§ Problem to work on
Where in the listing does the word "within" appear? Report each line that holds it.

§ Data extract
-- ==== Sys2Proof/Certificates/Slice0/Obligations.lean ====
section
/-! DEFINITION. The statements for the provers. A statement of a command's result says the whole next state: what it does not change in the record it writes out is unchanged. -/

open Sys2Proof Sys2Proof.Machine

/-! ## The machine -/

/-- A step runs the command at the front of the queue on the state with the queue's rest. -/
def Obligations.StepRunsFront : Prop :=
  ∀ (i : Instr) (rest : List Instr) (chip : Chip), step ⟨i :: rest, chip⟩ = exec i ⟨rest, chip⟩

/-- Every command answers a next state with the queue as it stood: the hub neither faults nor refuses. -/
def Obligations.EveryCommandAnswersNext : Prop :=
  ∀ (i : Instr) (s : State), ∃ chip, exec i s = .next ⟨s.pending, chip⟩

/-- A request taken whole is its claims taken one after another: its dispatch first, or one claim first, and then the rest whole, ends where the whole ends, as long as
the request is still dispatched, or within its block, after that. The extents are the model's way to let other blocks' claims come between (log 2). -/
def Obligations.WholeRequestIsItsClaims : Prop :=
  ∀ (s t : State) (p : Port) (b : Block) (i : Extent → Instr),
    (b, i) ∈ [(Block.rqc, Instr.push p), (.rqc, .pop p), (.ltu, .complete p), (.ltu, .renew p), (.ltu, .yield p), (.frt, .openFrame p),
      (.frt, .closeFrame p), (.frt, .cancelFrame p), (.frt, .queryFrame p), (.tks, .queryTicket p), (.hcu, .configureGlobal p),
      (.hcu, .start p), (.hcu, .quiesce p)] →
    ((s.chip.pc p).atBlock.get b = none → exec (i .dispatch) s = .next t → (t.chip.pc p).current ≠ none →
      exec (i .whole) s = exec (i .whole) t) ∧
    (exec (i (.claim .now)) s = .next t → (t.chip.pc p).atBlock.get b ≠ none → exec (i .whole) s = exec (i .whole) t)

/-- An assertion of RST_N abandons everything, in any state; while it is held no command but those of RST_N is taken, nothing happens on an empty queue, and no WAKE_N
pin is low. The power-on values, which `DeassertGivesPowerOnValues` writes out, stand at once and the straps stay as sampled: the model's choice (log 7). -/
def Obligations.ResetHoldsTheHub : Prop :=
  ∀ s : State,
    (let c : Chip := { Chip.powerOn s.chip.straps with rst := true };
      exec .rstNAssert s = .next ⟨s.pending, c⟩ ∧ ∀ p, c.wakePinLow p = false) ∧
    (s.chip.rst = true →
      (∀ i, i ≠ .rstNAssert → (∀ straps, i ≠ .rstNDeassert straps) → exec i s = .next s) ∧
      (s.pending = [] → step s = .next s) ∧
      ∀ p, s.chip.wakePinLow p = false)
...
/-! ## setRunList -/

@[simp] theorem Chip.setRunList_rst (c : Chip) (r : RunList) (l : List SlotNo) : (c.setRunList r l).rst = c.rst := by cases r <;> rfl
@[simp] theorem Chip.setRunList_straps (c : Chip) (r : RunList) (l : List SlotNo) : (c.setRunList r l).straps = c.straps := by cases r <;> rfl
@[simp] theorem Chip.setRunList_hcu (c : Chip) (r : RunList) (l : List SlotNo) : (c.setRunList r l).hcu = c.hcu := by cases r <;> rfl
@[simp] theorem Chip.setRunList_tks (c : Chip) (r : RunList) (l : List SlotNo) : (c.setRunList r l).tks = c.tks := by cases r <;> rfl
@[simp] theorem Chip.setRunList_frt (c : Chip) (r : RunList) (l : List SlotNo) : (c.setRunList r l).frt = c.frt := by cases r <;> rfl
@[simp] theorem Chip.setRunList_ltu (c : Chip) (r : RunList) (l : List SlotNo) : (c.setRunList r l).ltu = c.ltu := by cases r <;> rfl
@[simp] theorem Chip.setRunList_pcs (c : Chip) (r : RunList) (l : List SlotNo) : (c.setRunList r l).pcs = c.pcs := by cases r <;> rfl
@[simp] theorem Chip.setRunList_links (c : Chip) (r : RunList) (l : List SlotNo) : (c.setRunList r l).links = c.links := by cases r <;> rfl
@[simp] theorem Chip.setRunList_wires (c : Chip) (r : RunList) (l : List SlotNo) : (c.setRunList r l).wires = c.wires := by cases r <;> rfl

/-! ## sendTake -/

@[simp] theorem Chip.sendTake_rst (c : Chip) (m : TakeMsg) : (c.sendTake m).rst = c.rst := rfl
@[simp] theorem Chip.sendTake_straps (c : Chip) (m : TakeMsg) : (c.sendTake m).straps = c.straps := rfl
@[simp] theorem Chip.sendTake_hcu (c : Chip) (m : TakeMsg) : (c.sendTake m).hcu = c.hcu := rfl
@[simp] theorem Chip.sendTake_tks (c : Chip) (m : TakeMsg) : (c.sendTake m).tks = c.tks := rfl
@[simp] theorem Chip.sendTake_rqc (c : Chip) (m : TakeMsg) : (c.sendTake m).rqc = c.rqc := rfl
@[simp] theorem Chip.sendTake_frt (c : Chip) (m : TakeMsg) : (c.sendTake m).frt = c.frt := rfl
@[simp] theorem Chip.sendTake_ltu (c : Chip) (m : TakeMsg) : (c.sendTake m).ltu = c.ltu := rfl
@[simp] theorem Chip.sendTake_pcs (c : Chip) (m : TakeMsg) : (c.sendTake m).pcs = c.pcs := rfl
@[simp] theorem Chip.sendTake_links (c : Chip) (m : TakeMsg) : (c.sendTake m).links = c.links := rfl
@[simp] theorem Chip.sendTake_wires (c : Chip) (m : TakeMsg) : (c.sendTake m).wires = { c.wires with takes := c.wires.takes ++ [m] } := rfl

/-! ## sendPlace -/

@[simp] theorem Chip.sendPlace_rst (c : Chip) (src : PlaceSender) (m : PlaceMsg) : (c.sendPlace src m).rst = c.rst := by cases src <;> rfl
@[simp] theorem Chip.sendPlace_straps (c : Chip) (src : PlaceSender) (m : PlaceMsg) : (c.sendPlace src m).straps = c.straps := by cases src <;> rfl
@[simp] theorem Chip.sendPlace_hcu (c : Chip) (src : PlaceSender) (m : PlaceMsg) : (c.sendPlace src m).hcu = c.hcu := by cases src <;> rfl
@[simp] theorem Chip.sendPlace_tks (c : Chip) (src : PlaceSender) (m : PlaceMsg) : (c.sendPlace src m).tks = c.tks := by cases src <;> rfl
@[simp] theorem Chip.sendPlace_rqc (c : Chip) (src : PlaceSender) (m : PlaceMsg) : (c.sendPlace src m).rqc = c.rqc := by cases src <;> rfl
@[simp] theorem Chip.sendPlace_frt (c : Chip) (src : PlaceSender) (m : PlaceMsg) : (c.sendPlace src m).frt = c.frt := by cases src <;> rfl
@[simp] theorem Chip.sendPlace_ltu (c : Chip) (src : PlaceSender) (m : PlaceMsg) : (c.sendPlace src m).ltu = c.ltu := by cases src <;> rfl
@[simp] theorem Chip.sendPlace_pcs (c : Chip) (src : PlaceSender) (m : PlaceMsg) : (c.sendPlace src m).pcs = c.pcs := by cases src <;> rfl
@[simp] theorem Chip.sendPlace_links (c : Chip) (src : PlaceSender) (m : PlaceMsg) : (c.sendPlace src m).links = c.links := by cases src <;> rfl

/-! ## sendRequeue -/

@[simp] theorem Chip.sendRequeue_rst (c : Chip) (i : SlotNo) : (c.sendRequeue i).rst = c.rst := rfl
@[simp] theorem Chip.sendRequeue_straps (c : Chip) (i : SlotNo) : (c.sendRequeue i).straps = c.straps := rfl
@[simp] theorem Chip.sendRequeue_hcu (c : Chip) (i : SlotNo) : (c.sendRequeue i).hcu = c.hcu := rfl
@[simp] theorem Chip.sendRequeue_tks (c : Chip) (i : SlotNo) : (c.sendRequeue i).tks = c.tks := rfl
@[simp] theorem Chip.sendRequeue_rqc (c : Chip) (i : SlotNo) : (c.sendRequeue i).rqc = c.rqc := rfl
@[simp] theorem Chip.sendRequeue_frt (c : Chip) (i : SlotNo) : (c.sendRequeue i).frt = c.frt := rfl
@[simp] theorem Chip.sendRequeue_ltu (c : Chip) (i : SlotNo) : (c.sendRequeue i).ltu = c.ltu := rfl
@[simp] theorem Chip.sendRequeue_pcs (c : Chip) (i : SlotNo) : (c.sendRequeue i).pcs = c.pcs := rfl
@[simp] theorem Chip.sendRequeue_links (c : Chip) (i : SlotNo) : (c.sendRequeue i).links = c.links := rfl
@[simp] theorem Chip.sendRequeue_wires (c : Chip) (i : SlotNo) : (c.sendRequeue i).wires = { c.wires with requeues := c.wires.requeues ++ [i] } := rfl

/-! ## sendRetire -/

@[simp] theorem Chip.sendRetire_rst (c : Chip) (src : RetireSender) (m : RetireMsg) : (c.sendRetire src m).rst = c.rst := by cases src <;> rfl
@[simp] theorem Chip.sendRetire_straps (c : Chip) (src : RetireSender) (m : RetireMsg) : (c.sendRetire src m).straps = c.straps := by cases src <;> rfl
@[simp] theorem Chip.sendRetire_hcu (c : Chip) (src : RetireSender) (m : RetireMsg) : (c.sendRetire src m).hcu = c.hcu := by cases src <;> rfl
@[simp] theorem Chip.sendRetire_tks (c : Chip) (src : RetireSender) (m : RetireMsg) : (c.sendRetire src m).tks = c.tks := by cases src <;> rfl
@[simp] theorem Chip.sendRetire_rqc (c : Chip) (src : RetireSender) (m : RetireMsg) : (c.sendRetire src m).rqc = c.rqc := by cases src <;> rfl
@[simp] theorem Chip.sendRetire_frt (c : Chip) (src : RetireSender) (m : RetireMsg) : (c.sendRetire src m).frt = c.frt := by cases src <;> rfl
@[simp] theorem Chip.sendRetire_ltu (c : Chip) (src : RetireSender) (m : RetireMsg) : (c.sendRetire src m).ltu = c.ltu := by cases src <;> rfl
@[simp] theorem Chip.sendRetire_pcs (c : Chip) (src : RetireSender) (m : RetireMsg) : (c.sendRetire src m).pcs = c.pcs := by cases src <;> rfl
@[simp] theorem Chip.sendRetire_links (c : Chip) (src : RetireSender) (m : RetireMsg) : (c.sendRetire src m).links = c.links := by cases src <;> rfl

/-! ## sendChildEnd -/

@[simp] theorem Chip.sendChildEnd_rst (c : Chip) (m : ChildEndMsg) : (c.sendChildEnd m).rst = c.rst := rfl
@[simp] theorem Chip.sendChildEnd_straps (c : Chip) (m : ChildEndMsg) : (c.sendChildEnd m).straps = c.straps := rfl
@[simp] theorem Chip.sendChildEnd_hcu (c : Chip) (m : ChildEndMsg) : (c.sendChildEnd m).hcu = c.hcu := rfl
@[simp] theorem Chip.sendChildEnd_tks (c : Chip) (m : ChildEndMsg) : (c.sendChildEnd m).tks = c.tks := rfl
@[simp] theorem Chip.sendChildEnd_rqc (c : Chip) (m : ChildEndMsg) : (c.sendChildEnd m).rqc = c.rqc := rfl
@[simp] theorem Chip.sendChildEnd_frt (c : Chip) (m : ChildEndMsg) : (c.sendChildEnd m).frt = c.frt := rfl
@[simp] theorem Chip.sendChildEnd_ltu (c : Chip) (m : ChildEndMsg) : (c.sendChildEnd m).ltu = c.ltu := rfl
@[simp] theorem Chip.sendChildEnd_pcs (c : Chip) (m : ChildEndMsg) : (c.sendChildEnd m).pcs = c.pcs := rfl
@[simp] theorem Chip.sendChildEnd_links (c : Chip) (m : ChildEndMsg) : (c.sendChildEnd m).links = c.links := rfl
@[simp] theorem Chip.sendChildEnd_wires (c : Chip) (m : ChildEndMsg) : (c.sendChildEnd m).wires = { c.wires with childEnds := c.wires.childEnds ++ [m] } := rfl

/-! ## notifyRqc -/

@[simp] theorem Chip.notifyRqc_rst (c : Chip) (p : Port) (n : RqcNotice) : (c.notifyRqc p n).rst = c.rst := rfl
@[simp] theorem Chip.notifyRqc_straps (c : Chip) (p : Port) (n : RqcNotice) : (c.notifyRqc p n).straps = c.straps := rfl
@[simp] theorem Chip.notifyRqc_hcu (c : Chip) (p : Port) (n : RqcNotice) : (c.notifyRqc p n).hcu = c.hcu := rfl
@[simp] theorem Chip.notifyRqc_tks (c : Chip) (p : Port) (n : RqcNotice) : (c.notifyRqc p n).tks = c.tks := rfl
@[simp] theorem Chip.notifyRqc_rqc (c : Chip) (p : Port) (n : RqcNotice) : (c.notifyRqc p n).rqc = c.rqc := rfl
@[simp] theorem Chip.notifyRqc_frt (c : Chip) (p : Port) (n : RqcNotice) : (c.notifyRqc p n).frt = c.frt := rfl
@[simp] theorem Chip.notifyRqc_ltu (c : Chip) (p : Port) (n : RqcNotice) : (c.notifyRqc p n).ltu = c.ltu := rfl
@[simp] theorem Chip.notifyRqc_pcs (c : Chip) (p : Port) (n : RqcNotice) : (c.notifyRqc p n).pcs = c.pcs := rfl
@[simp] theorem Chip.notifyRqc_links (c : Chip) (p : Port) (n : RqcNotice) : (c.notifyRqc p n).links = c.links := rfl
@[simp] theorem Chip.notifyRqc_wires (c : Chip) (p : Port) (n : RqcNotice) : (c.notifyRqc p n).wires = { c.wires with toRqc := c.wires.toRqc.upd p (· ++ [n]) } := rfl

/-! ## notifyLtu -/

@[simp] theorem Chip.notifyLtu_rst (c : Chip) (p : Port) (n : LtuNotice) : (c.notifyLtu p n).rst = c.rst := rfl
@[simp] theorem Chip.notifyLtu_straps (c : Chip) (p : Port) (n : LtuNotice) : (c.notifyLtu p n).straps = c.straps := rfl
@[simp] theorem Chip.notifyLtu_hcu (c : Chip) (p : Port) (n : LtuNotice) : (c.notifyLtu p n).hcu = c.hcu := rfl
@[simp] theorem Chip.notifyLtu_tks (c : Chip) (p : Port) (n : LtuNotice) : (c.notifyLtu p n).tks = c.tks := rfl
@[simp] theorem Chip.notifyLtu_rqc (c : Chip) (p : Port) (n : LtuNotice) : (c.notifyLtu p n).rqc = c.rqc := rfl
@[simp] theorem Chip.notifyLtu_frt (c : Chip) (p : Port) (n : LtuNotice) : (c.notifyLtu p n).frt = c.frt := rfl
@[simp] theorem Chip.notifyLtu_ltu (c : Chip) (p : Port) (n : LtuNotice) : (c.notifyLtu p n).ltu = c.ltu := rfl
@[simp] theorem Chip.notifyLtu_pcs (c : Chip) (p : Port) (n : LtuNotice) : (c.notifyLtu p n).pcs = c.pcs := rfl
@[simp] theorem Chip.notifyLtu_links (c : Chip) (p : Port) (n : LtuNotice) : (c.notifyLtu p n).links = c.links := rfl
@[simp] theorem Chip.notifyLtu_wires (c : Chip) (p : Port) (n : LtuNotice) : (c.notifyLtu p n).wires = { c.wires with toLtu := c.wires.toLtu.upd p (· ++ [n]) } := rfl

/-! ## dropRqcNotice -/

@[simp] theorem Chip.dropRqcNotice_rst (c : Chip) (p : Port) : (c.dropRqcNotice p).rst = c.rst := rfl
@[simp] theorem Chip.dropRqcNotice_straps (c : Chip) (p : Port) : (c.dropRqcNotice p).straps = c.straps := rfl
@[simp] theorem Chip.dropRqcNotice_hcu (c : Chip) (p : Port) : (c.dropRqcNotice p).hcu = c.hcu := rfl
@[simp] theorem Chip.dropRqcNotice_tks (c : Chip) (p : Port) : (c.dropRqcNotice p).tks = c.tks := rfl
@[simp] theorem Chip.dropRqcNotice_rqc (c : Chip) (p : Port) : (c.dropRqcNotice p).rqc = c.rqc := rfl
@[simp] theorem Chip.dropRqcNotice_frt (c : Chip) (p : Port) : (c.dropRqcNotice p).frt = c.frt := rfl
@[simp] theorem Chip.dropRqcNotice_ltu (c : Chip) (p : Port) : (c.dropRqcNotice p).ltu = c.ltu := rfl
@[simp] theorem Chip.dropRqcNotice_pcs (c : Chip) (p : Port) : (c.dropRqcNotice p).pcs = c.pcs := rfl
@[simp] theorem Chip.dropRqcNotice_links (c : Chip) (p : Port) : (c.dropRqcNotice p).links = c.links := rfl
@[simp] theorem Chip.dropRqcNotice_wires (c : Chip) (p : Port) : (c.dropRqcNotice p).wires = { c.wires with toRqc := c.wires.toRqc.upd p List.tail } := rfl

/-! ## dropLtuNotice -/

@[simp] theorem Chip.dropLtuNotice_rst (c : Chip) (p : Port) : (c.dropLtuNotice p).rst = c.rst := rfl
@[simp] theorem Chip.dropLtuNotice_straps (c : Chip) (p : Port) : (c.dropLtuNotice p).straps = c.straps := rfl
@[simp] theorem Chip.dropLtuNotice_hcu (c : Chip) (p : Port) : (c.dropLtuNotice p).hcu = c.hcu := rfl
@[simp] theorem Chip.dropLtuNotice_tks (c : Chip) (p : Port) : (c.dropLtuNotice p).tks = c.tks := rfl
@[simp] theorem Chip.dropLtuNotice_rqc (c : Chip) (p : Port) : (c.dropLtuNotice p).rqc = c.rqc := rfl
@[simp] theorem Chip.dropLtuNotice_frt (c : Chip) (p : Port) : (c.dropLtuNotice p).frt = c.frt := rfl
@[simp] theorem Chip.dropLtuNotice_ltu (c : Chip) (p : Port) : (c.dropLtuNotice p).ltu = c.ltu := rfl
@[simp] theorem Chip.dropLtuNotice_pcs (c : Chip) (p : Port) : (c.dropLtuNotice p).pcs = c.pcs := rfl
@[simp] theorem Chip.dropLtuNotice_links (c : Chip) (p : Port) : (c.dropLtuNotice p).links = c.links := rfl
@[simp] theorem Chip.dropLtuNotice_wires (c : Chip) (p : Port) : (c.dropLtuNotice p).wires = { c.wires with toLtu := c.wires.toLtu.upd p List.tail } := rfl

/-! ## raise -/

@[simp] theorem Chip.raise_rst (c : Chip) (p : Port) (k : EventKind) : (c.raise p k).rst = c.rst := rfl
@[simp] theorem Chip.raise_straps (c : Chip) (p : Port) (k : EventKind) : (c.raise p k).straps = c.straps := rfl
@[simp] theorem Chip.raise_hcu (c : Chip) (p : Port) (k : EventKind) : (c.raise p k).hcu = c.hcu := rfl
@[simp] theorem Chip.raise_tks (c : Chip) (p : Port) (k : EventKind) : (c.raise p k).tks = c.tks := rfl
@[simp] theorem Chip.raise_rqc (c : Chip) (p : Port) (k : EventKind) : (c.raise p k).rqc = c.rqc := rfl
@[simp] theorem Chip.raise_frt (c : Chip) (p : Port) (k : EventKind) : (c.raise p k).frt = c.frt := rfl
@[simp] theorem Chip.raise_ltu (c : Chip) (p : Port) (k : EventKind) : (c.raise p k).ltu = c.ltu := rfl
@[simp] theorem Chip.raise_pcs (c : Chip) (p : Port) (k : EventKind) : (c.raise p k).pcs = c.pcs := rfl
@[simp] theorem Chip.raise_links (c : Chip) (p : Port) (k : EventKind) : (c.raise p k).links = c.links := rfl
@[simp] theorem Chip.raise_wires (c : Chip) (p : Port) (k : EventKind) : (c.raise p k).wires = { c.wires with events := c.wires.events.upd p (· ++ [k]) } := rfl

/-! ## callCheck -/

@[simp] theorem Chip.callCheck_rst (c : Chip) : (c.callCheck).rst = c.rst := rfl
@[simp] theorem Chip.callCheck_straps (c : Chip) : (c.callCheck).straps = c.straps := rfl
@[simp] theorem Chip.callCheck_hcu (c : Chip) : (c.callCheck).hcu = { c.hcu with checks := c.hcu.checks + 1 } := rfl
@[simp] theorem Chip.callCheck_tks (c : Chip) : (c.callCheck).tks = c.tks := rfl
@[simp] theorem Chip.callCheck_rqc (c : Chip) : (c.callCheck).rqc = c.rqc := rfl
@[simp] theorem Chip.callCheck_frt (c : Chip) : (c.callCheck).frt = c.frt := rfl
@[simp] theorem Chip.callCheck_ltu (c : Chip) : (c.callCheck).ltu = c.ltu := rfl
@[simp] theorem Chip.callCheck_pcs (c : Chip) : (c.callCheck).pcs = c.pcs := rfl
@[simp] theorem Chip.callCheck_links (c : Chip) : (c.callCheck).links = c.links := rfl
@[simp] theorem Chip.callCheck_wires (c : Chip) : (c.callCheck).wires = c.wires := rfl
--
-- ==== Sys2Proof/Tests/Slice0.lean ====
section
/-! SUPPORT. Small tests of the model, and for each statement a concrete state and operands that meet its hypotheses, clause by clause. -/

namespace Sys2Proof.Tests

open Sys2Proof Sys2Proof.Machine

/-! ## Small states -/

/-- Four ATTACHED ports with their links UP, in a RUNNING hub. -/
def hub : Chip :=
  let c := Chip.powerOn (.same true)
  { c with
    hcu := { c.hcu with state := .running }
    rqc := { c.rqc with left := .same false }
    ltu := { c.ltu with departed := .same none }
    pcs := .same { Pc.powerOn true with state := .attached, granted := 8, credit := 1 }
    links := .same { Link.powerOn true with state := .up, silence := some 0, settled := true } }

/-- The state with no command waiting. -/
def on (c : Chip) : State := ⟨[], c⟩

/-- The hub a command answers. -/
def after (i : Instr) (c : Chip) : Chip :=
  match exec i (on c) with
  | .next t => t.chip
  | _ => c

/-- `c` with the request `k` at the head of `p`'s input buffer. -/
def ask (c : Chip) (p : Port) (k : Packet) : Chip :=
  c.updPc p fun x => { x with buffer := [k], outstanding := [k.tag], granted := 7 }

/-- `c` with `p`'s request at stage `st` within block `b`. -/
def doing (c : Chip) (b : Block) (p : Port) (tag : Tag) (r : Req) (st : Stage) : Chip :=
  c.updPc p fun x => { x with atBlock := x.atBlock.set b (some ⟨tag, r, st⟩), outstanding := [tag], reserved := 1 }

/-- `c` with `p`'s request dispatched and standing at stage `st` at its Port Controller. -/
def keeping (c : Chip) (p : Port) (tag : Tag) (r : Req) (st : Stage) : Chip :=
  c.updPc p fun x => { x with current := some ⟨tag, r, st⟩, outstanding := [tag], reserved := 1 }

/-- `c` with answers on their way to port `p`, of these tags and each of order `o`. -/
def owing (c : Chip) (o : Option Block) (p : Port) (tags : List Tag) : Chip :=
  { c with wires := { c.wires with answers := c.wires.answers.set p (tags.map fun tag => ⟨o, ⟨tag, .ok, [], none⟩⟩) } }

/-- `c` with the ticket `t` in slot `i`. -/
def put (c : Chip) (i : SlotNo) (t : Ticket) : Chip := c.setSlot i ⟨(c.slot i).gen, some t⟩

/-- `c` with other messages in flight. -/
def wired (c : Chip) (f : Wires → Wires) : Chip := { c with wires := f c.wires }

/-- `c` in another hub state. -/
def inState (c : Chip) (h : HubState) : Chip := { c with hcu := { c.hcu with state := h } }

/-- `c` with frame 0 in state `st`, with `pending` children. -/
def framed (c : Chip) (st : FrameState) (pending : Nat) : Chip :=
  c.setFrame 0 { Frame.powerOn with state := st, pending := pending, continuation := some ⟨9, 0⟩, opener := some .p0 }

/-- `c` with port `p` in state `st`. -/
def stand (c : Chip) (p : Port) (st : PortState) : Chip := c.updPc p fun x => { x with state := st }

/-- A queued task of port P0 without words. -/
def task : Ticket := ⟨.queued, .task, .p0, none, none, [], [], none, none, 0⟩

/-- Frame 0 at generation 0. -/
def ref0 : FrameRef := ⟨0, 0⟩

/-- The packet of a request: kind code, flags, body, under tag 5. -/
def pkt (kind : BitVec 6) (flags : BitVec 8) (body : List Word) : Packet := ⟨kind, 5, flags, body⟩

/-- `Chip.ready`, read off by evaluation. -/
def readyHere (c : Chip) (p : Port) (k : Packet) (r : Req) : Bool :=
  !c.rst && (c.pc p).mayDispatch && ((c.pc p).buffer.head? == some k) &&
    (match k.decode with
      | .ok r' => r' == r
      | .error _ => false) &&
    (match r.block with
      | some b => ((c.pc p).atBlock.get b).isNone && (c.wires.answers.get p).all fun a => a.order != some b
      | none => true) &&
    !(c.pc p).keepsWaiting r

§ Task result
the request is still dispatched, or within its block, after that. The extents are the model's way to let other blocks' claims come between (log 2). -/
/-- `c` with `p`'s request at stage `st` within block `b`. -/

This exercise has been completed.